| What to produce |
Throughout the entries below, report every line where "value" is found.

| Dataset entries |
================
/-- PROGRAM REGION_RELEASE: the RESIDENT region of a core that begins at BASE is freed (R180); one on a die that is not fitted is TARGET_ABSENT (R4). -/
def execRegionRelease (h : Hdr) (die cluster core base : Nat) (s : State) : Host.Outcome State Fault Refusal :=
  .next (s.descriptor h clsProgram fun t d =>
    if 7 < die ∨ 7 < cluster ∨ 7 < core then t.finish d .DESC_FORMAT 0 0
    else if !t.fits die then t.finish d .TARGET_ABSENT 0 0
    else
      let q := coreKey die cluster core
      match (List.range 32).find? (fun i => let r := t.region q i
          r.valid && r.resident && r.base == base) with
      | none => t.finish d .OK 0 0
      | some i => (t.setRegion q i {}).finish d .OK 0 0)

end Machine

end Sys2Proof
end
================
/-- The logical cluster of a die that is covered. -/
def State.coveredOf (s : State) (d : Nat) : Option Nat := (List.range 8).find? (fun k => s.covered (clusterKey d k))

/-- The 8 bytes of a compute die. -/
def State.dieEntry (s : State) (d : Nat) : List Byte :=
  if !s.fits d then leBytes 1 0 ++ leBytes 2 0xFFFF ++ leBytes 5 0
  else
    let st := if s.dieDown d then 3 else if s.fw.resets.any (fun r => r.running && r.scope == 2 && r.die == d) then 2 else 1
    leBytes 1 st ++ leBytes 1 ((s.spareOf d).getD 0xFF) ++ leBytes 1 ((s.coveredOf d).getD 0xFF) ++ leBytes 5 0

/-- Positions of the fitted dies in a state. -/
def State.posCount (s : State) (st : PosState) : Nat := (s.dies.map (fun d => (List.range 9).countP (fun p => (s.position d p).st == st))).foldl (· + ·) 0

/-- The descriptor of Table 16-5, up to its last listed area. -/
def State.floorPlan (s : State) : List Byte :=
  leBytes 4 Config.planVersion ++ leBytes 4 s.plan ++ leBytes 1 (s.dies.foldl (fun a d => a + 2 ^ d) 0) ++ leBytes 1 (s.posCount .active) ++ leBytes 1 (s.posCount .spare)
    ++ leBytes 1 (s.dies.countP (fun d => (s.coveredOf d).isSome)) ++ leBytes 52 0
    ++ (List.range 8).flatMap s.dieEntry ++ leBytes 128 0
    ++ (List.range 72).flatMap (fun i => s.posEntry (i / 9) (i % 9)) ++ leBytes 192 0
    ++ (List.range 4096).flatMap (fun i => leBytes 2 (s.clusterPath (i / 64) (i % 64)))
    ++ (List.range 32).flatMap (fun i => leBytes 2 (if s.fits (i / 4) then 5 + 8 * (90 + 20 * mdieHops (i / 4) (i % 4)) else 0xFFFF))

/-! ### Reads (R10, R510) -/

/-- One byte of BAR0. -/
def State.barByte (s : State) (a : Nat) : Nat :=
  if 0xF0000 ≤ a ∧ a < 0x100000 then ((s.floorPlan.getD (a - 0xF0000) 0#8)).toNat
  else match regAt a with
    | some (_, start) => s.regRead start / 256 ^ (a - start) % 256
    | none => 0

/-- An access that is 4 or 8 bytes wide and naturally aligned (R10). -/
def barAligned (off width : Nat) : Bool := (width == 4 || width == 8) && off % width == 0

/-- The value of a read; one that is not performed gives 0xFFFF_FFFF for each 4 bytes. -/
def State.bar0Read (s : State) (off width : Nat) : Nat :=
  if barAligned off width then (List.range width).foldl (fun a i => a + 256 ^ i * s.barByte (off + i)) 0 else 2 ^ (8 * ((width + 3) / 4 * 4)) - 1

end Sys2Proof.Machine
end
================
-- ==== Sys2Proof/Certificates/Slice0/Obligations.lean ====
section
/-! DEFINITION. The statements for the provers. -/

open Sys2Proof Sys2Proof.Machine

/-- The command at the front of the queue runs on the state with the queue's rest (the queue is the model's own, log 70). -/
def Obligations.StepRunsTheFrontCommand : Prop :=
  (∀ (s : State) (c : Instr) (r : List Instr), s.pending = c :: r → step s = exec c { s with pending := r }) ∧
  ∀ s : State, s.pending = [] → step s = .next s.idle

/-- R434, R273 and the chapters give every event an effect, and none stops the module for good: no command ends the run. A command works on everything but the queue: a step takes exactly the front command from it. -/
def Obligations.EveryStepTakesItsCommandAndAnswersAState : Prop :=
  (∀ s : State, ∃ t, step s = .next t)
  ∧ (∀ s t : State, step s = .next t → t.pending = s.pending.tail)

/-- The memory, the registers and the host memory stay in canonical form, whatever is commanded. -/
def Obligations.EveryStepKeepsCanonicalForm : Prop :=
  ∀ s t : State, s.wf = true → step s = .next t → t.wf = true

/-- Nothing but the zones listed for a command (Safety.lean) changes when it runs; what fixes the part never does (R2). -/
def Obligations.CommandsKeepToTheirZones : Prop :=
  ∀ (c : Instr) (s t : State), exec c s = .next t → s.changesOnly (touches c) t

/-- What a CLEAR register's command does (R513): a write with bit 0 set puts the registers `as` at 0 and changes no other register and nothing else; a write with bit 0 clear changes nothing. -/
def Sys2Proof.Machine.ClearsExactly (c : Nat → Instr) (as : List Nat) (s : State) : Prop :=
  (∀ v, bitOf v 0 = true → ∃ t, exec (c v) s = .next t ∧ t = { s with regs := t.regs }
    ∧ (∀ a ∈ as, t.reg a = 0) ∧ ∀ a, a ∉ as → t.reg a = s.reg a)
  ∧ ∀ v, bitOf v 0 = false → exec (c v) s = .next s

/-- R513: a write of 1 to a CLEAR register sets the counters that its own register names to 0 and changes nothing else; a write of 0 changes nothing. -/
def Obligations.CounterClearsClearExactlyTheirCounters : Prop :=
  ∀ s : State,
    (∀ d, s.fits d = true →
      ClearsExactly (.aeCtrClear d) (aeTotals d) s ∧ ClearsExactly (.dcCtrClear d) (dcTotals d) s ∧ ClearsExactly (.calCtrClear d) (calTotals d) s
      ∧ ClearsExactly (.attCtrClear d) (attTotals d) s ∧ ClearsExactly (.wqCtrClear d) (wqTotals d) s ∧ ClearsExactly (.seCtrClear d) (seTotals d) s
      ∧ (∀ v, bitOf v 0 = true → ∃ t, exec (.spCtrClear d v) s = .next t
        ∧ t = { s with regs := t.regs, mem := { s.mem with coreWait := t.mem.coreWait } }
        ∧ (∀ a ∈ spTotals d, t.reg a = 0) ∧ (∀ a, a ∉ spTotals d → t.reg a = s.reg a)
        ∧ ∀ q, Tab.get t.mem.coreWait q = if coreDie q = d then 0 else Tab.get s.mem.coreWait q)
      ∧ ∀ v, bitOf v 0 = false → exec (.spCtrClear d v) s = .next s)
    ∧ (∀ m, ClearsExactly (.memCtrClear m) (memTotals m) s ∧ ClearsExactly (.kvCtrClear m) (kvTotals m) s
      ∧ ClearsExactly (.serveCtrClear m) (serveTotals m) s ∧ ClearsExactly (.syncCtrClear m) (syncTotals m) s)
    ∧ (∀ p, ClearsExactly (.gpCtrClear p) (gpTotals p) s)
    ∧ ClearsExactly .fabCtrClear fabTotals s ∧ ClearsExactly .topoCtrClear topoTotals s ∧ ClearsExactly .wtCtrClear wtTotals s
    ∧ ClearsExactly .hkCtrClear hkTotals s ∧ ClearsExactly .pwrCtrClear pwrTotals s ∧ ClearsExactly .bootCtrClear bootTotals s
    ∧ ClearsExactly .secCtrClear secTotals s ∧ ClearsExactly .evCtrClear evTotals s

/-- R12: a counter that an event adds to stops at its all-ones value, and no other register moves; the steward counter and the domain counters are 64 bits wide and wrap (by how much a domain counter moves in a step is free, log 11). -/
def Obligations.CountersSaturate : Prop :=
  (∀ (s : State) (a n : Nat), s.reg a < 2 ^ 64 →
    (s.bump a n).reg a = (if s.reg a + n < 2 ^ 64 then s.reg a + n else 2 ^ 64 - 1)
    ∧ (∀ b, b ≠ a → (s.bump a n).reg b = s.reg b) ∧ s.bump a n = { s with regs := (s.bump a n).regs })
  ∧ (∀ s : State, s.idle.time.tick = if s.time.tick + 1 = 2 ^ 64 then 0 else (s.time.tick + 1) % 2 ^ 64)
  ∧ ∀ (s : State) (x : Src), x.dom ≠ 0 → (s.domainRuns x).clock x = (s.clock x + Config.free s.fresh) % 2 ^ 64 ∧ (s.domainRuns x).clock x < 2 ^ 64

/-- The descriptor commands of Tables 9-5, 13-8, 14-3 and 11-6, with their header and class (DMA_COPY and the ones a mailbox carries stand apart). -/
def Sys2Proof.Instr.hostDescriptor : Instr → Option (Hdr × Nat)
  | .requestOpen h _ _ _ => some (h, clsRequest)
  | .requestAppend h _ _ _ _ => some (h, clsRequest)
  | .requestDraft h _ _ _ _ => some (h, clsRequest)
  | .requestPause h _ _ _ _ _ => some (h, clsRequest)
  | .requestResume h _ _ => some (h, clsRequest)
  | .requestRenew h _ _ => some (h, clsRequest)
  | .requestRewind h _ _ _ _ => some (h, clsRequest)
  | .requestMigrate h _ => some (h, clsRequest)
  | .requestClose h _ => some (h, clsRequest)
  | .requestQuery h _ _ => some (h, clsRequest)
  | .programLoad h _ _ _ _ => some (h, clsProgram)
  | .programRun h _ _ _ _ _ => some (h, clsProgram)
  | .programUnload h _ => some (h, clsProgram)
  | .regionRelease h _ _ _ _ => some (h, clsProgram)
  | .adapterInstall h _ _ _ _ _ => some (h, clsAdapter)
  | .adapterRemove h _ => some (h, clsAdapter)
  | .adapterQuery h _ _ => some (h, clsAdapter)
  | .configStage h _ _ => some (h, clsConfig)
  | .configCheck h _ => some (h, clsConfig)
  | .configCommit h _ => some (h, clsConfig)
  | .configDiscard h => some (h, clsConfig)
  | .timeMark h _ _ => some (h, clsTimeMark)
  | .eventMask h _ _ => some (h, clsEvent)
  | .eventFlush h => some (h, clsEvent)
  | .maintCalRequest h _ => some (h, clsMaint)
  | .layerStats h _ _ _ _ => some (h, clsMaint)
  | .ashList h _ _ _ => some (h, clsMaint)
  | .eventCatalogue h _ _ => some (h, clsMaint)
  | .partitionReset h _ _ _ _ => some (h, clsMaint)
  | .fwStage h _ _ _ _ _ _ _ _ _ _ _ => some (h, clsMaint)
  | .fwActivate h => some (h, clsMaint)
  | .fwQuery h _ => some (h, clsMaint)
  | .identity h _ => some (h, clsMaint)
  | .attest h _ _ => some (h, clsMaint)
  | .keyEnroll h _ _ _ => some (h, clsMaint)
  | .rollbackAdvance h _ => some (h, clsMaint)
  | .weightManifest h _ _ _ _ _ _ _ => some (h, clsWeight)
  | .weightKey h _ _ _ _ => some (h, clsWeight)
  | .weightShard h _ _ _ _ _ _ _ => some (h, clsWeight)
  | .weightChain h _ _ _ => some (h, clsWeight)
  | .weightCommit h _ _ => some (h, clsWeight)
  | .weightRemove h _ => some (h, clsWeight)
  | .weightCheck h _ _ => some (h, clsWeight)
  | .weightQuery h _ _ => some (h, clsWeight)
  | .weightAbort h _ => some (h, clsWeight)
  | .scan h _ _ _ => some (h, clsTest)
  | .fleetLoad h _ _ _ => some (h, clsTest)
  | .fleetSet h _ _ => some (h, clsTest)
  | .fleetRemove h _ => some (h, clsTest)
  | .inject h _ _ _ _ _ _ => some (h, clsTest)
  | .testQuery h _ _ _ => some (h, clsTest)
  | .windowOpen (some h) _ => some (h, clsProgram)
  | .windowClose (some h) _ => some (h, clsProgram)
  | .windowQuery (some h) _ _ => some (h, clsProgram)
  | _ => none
================
| Task output |
/-- The value of a read; one that is not performed gives 0xFFFF_FFFF for each 4 bytes. -/
/-- R12: a counter that an event adds to stops at its all-ones value, and no other register moves; the steward counter and the domain counters are 64 bits wide and wrap (by how much a domain counter moves in a step is free, log 11). -/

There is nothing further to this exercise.